Improving automated scoring to allow for greater inclusion of performance tasks. Increasingly, there is a call to make tasks more authentic and to test students’ ability to reason or score their approach to a problem. These tasks can be designed by content experts, but scoring them quickly, with sufficient accuracy and reliability while allowing for more nuanced interpretations of the score requires additional research on our part.
- Customizing assessment for individual interests while maintaining comparability. Our field has worked hard to ensure our tests are free from bias or content that may either penalize or trigger groups of students. However, recently there have been rumblings that we have so whitewashed our tests as to make them too boring for students to engage with and demonstrate their true ability.
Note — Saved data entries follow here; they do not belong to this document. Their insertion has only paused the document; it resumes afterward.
/-- R181, R182: a sector is read entry by entry; LOG-START reads from the oldest committed entry, or where the log holds none
from the write position, or with that unset from sector 0, offset 1, and LOG-NEXT from its cursor, or from LOG-START's place
when the cursor's sector was reused (with no committed entry the model's choice, log 35); each returns at most four words of
the array, END when fewer could be read, MOVED when the sector was reused, and leaves the cursor where reading stopped. A
cursor at the first entry's place is not taken as reused while the write position is unset and sector 0 is erased. LOG-NEXT
without a cursor is refused. Reading forward takes the words of complete entries at or after the cursor in the cursor's
sector and goes on at the start of the sector in use whose sequence number is one greater, until it has the words it wants; the
oldest committed entry is the first one of the sector in use with the lowest sequence number that holds one. That a sector is
read from its start and only the words at or after the cursor are returned, and that a sector not in use reads nothing, is the
model's deduction (log 23); the sectors' addresses are its choice (log 8). -/
def Obligations.LogReadsReturnWordsOfTheArray : Prop :=
  (∀ (a : StoreArray) (fuel want base : Nat) (c : LogPos) (offs : List Nat) (stop : Nat), base = 128 * (7 + c.sector.val) →
    (logInUse a c.sector = false → offs = [] ∧ stop = c.offset) →
    (logInUse a c.sector = true →
      offs = (scanLog a base 128 1).1.filter (fun o => decide (c.offset ≤ o)) ∧ stop = (scanLog a base 128 1).2) →
    (∀ o, 0 < want → want ≤ offs.length → (offs.take want).getLast? = some o →
      readLog a (fuel + 1) want c = ((offs.take want).map fun o => readWord a (base + o), { c with offset := o + 1 })) ∧
    (offs.length < want → (∀ k, logInUse a k = true → logSeq a k ≠ c.seq + 1) →
      readLog a (fuel + 1) want c = (offs.map fun o => readWord a (base + o), { c with offset := max c.offset stop })) ∧
    (∀ k, offs.length < want → logInUse a k = true → logSeq a k = c.seq + 1 →
      (∀ j, logInUse a j = true → logSeq a j = c.seq + 1 → j = k) →
      ∀ r, r = readLog a fuel (want - offs.length) ⟨k, c.seq + 1, 1⟩ →
        readLog a (fuel + 1) want c = ((offs.map fun o => readWord a (base + o)) ++ r.1, r.2))) ∧
  (∀ (a : StoreArray) (pos : Option LogPos),
    (∀ (k : Fin 8) (o : Nat) (rest : List Nat), logInUse a k = true →
      (scanLog a (128 * (7 + k.val)) 128 1).1 = o :: rest →
      (∀ j : Fin 8, j ≠ k → logInUse a j = true → (scanLog a (128 * (7 + j.val)) 128 1).1 ≠ [] →
        (logSeq a k).toNat < (logSeq a j).toNat) →
      oldestEntry a pos = ⟨k, logSeq a k, o⟩) ∧
    ((∀ k : Fin 8, logInUse a k = true → (scanLog a (128 * (7 + k.val)) 128 1).1 = []) →
      oldestEntry a pos = pos.getD ⟨0, 0, 1⟩)) ∧
  (∀ (a : StoreArray) (base fuel off : Nat) (w : Word), off < 128 → w = readWord a (base + off) →
    (w = 0xFFFFFFFF → scanLog a base (fuel + 1) off = ([], off)) ∧
    (w ≠ 0xFFFFFFFF → (w.extractLsb' 16 5 ≠ (0 : BitVec 5) ∨ w.extractLsb' 26 4 = (0 : BitVec 4) ∨
        9 < (w.extractLsb' 26 4).toNat) → scanLog a base (fuel + 1) off = ([], off)) ∧
    (w.extractLsb' 16 5 = (0 : BitVec 5) → 1 ≤ (w.extractLsb' 26 4).toNat → (w.extractLsb' 26 4).toNat ≤ 9 →
      ∀ n, n = off + 1 + (w.extractLsb' 21 2).toNat →
      (w.getLsbD 31 = true → scanLog a base (fuel + 1) off = scanLog a base fuel n) ∧
      (w.getLsbD 31 = false → n ≤ 128 → scanLog a base (fuel + 1) off =
        (List.range' off (n - off) ++ (scanLog a base fuel n).1, (scanLog a base fuel n).2)))) ∧
  (∀ (s : State) (p q : Part), Free s → p = taken 0x38 [] s.part → q = taken 0x39 [] s.part →
    (∀ (ws : List Word) (c : LogPos), (ws, c) = readLog s.array 9 4 (oldestEntry s.array s.part.ctl.logPos) →
      ws.length ≤ 4 ∧ (∀ w ∈ ws, ∃ k, w = readWord s.array k) ∧
      exec (.logStart []) s = .next
        { s with part := answered { p with ctl := { p.ctl with cursor := some c } } (response 0x38 .done
          (Word.ofBytes (if ws.length < 4 then 1 else 0) (byteOf ws.length) 0 0 :: ws)) } ∧
      ((∀ k, logInUse s.array k = false) → s.part.ctl.logPos = none → ws = [] ∧ c = ⟨0, 0, 1⟩)) ∧
    (s.part.ctl.cursor = none → Answers (.logNext []) 0x39 [] .wrongState [] s) ∧
    (∀ (c : LogPos) (moved : Bool) (ws : List Word) (d : LogPos), s.part.ctl.cursor = some c →
      (moved = true ↔
        if s.part.ctl.logPos = none ∧ c = ⟨0, 0, 1⟩ then logInUse s.array 0 = true ∧ logSeq s.array 0 ≠ 0
        else logInUse s.array c.sector = false ∨ logSeq s.array c.sector ≠ c.seq) →
      (ws, d) = readLog s.array 9 4 (if moved then oldestEntry s.array s.part.ctl.logPos else c) →
      ws.length ≤ 4 ∧ (∀ w ∈ ws, ∃ k, w = readWord s.array k) ∧
      exec (.logNext []) s = .next
        { s with part := answered { q with ctl := { q.ctl with cursor := some d } } (response 0x39 .done
          (Word.ofBytes ((if ws.length < 4 then 1 else 0) + (if moved then 2 else 0)) (byteOf ws.length) 0 0 :: ws)) }))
Early research on AP tests showed that students do not choose well when given an option to pick the prompt to respond to, but more research needs to be done on allowing students to pick a topic on which to read a text or conduct an experiment. We could also integrate books read during the school year into our tests, including history and science books, even when different schools or districts choose different books. But first, NCME members need to do the research and set parameters around the test design to ensure sufficient comparability.
In 2020, with the pandemic and Black Lives Matter protests, we are entering a new era. This year feels like another tipping point for education. Building more culturally sensitive assessments as well as increasing flexibility on when and where testing is done while maintaining sufficient reliability and validity is important now and requires us all to work together to achieve. I look forward to helping Ye Tong achieve her vision of integrating research with practice to build better assessments for our schools.